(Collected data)
○ ○ ○
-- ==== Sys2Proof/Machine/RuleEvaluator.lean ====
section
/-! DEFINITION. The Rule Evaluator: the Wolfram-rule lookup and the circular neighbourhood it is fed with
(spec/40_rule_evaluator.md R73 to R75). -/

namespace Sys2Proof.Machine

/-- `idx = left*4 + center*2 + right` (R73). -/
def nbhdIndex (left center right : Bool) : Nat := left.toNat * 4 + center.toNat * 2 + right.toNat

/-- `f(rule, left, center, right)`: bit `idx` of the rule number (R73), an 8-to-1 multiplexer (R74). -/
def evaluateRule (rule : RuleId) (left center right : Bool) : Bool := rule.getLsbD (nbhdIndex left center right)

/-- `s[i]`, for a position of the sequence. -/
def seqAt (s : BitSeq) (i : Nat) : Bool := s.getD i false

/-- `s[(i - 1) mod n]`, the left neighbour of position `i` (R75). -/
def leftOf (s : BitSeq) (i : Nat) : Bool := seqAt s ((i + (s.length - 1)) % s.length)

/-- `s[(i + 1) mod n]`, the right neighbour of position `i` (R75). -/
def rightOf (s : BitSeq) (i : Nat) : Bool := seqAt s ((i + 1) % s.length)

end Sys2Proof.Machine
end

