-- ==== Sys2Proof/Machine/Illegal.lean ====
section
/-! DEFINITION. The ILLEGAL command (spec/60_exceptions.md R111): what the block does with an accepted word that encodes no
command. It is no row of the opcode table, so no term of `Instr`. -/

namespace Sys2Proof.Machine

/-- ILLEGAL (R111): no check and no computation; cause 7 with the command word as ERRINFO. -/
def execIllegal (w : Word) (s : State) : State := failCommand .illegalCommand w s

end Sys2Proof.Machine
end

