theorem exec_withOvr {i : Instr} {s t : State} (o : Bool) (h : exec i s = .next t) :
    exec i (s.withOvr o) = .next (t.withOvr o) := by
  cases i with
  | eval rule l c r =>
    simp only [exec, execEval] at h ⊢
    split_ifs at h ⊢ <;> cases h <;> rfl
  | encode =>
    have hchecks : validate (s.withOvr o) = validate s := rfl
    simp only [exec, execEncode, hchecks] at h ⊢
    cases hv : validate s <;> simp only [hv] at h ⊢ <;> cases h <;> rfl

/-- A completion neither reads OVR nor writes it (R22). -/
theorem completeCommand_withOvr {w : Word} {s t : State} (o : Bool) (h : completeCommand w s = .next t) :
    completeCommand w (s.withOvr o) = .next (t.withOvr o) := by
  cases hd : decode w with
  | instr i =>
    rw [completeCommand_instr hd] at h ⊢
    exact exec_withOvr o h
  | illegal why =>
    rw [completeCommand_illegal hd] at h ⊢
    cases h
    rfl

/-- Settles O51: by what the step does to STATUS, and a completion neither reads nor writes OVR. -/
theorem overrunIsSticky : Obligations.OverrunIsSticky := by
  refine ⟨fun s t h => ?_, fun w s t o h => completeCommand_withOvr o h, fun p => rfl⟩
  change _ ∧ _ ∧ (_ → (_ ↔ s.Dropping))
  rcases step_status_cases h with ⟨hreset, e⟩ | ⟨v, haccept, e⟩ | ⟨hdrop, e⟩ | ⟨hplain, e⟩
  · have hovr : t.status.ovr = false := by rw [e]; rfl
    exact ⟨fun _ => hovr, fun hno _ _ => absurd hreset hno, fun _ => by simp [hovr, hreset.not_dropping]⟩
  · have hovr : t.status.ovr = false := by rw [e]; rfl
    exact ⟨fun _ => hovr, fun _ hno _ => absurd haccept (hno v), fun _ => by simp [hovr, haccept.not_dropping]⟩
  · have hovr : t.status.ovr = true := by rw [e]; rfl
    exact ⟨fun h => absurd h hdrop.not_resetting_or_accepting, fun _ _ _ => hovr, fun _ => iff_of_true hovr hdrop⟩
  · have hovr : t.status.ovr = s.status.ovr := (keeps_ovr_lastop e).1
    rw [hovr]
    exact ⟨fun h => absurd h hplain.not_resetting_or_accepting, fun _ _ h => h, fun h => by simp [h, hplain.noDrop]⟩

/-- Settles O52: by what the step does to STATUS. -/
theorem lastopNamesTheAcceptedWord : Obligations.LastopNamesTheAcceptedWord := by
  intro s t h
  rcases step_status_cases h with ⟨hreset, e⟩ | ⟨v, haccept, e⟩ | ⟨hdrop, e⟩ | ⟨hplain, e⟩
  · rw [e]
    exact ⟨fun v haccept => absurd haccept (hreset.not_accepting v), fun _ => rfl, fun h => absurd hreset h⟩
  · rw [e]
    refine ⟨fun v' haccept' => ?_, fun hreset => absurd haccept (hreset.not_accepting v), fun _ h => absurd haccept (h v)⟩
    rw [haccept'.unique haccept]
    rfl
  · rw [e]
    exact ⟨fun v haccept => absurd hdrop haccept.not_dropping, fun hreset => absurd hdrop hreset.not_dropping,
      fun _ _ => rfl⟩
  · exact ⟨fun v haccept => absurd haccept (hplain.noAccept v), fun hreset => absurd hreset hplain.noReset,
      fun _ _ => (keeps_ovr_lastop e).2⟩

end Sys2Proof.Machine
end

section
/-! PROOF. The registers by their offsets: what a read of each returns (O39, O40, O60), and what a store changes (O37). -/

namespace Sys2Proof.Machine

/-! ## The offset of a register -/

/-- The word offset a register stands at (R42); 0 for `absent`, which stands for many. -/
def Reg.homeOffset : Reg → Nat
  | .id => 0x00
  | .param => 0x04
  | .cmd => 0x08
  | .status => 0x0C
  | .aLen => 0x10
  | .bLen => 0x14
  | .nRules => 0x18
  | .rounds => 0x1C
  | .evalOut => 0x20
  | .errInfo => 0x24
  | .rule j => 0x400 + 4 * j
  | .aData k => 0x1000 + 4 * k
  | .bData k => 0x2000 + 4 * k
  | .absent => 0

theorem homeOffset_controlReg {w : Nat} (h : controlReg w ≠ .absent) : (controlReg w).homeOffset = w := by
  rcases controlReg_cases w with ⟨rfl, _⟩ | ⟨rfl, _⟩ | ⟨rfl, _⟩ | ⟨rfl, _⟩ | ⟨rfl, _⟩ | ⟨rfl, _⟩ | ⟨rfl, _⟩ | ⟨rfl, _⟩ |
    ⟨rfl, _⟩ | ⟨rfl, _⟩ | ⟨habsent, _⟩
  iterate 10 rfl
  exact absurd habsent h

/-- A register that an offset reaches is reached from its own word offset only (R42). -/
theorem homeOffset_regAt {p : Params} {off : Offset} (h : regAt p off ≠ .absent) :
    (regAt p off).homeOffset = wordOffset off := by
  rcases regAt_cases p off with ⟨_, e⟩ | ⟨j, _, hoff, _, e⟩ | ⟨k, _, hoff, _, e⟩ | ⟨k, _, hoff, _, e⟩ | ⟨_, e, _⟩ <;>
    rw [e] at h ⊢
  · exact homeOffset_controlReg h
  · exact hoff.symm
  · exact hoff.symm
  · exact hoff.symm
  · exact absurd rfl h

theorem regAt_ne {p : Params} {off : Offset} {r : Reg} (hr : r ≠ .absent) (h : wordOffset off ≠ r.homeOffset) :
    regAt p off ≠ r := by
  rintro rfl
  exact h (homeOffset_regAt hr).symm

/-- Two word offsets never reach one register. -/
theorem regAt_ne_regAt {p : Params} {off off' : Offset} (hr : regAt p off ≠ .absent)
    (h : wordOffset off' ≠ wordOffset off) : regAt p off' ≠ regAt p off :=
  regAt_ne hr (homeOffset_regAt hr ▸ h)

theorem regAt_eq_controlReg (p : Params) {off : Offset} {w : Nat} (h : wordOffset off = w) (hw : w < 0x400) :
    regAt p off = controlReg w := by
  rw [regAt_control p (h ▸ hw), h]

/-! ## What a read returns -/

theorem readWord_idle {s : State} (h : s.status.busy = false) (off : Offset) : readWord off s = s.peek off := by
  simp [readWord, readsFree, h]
○ ○ ○
- What you will do
From the records above, return each line where "does" occurs.

- Task result
/-! DEFINITION. The ILLEGAL command (spec/60_exceptions.md R111): what the block does with an accepted word that encodes no
/-- Settles O51: by what the step does to STATUS, and a completion neither reads nor writes OVR. -/
/-- Settles O52: by what the step does to STATUS. -/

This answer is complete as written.